Directions:
If a line of the data below holds the word "scalar", list it.

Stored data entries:
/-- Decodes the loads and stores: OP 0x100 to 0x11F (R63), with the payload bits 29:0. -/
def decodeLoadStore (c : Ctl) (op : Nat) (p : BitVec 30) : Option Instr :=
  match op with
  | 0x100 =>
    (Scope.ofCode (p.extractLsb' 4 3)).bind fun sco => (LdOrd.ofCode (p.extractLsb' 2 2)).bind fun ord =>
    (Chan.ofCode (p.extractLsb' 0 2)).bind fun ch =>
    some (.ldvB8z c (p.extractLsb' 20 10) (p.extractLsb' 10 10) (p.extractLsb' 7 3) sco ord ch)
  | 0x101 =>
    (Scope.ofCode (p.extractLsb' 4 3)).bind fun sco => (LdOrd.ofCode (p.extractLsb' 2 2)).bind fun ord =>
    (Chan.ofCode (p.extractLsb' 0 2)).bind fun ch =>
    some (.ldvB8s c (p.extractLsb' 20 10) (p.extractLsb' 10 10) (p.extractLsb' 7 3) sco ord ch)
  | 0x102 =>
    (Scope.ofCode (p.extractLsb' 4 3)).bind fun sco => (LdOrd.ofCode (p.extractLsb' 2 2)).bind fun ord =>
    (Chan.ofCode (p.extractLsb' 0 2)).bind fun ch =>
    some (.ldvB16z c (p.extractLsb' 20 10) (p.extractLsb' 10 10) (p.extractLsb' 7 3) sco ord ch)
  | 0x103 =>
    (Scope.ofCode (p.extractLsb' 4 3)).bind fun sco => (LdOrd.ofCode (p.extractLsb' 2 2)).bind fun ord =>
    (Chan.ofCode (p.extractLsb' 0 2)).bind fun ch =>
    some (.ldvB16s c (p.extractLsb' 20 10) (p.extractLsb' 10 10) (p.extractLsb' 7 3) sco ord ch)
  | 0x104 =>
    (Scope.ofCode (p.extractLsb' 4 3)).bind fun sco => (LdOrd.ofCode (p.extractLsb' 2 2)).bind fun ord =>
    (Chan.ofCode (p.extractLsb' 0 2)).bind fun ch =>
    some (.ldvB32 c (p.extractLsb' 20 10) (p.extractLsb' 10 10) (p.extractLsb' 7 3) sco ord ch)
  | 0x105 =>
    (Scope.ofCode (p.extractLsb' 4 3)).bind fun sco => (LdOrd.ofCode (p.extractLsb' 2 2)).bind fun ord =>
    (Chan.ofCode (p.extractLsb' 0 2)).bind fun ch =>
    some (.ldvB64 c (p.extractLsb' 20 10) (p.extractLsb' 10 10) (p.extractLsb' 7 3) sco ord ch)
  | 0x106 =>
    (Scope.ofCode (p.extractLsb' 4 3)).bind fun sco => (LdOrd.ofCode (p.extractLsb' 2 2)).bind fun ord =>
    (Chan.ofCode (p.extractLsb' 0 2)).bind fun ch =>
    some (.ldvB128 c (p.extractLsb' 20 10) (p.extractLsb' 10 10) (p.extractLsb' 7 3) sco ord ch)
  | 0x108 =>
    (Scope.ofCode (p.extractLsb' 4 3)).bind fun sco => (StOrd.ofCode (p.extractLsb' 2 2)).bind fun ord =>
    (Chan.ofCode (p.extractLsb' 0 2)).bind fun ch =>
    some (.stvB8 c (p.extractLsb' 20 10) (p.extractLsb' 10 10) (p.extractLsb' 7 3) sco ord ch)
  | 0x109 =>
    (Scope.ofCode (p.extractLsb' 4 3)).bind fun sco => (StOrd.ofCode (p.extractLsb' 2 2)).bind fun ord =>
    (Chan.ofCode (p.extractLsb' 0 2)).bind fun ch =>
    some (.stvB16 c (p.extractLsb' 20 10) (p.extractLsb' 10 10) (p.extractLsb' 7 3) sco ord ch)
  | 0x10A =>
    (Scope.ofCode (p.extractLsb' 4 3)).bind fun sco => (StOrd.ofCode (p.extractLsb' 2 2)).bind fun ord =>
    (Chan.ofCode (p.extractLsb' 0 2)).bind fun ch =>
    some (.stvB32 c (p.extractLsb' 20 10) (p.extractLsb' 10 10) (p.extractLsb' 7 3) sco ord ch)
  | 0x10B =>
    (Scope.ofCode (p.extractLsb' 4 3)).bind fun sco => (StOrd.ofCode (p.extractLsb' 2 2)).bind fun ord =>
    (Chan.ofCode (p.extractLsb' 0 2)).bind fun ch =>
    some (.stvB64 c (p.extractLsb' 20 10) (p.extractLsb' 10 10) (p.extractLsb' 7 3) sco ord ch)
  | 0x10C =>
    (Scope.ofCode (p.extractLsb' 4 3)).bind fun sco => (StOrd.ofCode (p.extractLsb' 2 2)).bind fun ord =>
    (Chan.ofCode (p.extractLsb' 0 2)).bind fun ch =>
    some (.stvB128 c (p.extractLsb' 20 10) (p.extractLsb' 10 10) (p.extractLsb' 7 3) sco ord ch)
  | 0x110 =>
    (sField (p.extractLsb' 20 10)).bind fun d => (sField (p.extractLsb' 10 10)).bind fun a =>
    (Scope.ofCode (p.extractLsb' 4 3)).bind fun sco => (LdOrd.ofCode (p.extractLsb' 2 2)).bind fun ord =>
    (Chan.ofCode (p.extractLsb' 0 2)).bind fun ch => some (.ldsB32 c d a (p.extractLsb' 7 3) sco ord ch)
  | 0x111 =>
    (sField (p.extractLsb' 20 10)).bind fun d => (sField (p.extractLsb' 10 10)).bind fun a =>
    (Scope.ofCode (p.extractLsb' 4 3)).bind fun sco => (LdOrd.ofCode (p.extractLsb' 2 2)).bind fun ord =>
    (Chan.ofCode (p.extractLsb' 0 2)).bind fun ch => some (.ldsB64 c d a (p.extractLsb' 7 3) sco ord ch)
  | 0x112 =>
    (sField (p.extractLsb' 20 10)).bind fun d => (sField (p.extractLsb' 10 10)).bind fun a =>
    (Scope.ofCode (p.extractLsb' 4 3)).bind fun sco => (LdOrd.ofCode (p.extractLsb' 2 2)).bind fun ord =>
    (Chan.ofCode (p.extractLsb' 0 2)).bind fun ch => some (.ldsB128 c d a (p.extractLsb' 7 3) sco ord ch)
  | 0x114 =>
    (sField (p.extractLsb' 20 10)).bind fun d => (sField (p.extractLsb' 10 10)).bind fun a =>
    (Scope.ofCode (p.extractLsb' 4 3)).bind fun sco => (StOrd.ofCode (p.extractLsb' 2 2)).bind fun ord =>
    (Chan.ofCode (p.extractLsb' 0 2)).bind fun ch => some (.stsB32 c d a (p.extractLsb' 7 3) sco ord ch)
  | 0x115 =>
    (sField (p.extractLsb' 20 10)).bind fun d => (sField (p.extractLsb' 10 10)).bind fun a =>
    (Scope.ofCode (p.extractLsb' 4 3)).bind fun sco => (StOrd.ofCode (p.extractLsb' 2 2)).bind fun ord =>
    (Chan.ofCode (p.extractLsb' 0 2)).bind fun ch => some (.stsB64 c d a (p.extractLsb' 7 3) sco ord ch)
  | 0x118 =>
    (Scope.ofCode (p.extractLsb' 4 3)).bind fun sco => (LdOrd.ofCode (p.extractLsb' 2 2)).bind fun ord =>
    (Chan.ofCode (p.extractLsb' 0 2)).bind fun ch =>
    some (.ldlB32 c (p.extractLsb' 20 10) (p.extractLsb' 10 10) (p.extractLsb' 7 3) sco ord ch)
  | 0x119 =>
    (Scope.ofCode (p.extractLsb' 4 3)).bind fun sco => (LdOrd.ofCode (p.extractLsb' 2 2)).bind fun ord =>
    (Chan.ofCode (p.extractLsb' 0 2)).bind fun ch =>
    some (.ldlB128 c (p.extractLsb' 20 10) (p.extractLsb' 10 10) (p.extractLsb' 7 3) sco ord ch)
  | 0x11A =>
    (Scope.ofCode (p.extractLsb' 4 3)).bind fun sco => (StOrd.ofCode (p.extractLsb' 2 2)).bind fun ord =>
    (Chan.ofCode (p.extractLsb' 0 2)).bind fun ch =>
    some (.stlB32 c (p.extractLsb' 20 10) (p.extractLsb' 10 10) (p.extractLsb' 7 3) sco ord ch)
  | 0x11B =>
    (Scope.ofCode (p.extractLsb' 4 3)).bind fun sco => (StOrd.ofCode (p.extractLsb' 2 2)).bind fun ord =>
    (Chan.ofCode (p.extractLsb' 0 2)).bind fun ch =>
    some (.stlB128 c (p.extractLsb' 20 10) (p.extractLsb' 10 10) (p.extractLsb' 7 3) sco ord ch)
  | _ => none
---
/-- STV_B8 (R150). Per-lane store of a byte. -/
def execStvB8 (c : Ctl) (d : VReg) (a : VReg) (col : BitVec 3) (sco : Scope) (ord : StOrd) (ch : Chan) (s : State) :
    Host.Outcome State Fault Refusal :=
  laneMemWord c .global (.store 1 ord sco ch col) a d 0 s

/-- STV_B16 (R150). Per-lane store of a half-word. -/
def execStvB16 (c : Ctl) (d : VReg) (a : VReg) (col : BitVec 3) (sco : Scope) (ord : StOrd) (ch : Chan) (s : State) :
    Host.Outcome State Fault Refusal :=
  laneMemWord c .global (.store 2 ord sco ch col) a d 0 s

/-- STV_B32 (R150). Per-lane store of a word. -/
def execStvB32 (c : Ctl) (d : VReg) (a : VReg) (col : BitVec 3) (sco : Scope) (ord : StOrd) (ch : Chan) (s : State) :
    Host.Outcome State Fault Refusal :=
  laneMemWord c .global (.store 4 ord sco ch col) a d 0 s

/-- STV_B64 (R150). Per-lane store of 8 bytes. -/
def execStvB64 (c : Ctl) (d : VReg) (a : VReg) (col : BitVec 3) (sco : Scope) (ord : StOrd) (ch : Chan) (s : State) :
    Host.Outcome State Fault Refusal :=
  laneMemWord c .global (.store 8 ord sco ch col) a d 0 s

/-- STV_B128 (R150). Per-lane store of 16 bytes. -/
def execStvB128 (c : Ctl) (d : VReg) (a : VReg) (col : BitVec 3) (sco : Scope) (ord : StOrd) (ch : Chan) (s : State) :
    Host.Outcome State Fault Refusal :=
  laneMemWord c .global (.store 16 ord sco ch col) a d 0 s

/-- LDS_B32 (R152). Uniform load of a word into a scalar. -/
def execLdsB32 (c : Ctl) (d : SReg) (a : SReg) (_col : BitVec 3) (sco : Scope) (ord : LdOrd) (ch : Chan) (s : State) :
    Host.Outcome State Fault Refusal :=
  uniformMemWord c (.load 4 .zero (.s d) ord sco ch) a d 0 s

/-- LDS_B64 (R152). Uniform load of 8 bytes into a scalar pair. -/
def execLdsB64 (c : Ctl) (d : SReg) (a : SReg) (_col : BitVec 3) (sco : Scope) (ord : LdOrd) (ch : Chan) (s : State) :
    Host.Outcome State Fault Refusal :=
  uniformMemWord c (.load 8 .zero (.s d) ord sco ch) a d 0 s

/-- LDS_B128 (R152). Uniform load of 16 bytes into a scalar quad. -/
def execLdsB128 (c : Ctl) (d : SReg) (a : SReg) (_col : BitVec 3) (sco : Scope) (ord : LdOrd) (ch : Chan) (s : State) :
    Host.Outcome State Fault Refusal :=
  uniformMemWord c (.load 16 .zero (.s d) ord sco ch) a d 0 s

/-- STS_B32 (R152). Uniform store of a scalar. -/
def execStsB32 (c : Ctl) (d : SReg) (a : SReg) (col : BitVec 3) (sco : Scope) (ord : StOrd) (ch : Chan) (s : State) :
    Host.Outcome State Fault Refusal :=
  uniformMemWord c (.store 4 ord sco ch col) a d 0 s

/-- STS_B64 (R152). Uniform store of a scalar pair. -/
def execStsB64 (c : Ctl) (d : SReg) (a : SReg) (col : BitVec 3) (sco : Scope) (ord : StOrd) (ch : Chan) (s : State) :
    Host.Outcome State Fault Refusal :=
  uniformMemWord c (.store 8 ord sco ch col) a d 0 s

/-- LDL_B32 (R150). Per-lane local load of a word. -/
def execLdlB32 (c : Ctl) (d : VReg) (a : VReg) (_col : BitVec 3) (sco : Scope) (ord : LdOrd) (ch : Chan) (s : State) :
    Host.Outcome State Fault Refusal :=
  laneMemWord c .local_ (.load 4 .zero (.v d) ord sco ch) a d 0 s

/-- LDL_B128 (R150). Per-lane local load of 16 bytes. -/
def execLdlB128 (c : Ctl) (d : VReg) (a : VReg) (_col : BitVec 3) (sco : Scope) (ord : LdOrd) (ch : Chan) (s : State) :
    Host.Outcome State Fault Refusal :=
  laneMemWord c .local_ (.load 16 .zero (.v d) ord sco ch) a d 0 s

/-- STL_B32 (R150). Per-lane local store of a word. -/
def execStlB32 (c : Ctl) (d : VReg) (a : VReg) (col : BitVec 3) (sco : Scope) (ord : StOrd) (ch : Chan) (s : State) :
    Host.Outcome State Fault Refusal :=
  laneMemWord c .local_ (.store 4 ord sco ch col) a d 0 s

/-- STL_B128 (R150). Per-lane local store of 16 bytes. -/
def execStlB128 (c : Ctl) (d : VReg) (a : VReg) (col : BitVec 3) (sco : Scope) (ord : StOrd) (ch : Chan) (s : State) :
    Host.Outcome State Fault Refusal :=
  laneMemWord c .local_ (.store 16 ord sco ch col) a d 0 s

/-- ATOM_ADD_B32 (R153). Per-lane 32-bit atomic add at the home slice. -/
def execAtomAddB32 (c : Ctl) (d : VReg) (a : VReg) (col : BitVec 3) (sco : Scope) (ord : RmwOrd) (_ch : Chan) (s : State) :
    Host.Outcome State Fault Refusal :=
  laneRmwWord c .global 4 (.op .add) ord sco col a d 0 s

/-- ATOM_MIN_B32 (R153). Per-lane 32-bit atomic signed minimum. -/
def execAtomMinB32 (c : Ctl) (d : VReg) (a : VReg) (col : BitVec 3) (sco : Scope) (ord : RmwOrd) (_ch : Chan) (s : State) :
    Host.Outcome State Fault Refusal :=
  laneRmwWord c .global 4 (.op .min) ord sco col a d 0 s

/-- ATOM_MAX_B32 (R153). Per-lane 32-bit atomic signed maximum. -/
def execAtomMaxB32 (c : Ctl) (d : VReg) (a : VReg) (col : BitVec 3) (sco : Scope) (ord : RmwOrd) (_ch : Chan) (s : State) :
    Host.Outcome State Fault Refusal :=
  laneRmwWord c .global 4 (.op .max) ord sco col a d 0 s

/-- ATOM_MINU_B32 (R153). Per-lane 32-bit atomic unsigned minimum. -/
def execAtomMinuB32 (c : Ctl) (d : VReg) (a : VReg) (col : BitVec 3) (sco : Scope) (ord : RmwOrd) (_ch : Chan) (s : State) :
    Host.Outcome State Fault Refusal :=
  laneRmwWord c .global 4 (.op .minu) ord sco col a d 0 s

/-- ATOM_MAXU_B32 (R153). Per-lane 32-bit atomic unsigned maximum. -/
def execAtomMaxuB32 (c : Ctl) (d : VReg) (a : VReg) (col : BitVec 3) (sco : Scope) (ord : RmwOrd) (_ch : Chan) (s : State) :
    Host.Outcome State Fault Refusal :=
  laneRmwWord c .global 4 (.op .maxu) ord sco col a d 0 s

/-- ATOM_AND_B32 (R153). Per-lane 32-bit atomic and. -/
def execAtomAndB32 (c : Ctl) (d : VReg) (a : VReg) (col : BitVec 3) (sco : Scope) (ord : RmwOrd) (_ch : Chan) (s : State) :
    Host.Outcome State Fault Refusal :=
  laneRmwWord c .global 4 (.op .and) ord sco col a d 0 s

Response below:
/-- LDS_B32 (R152). Uniform load of a word into a scalar. -/
/-- LDS_B64 (R152). Uniform load of 8 bytes into a scalar pair. -/
/-- LDS_B128 (R152). Uniform load of 16 bytes into a scalar quad. -/
/-- STS_B32 (R152). Uniform store of a scalar. -/
/-- STS_B64 (R152). Uniform store of a scalar pair. -/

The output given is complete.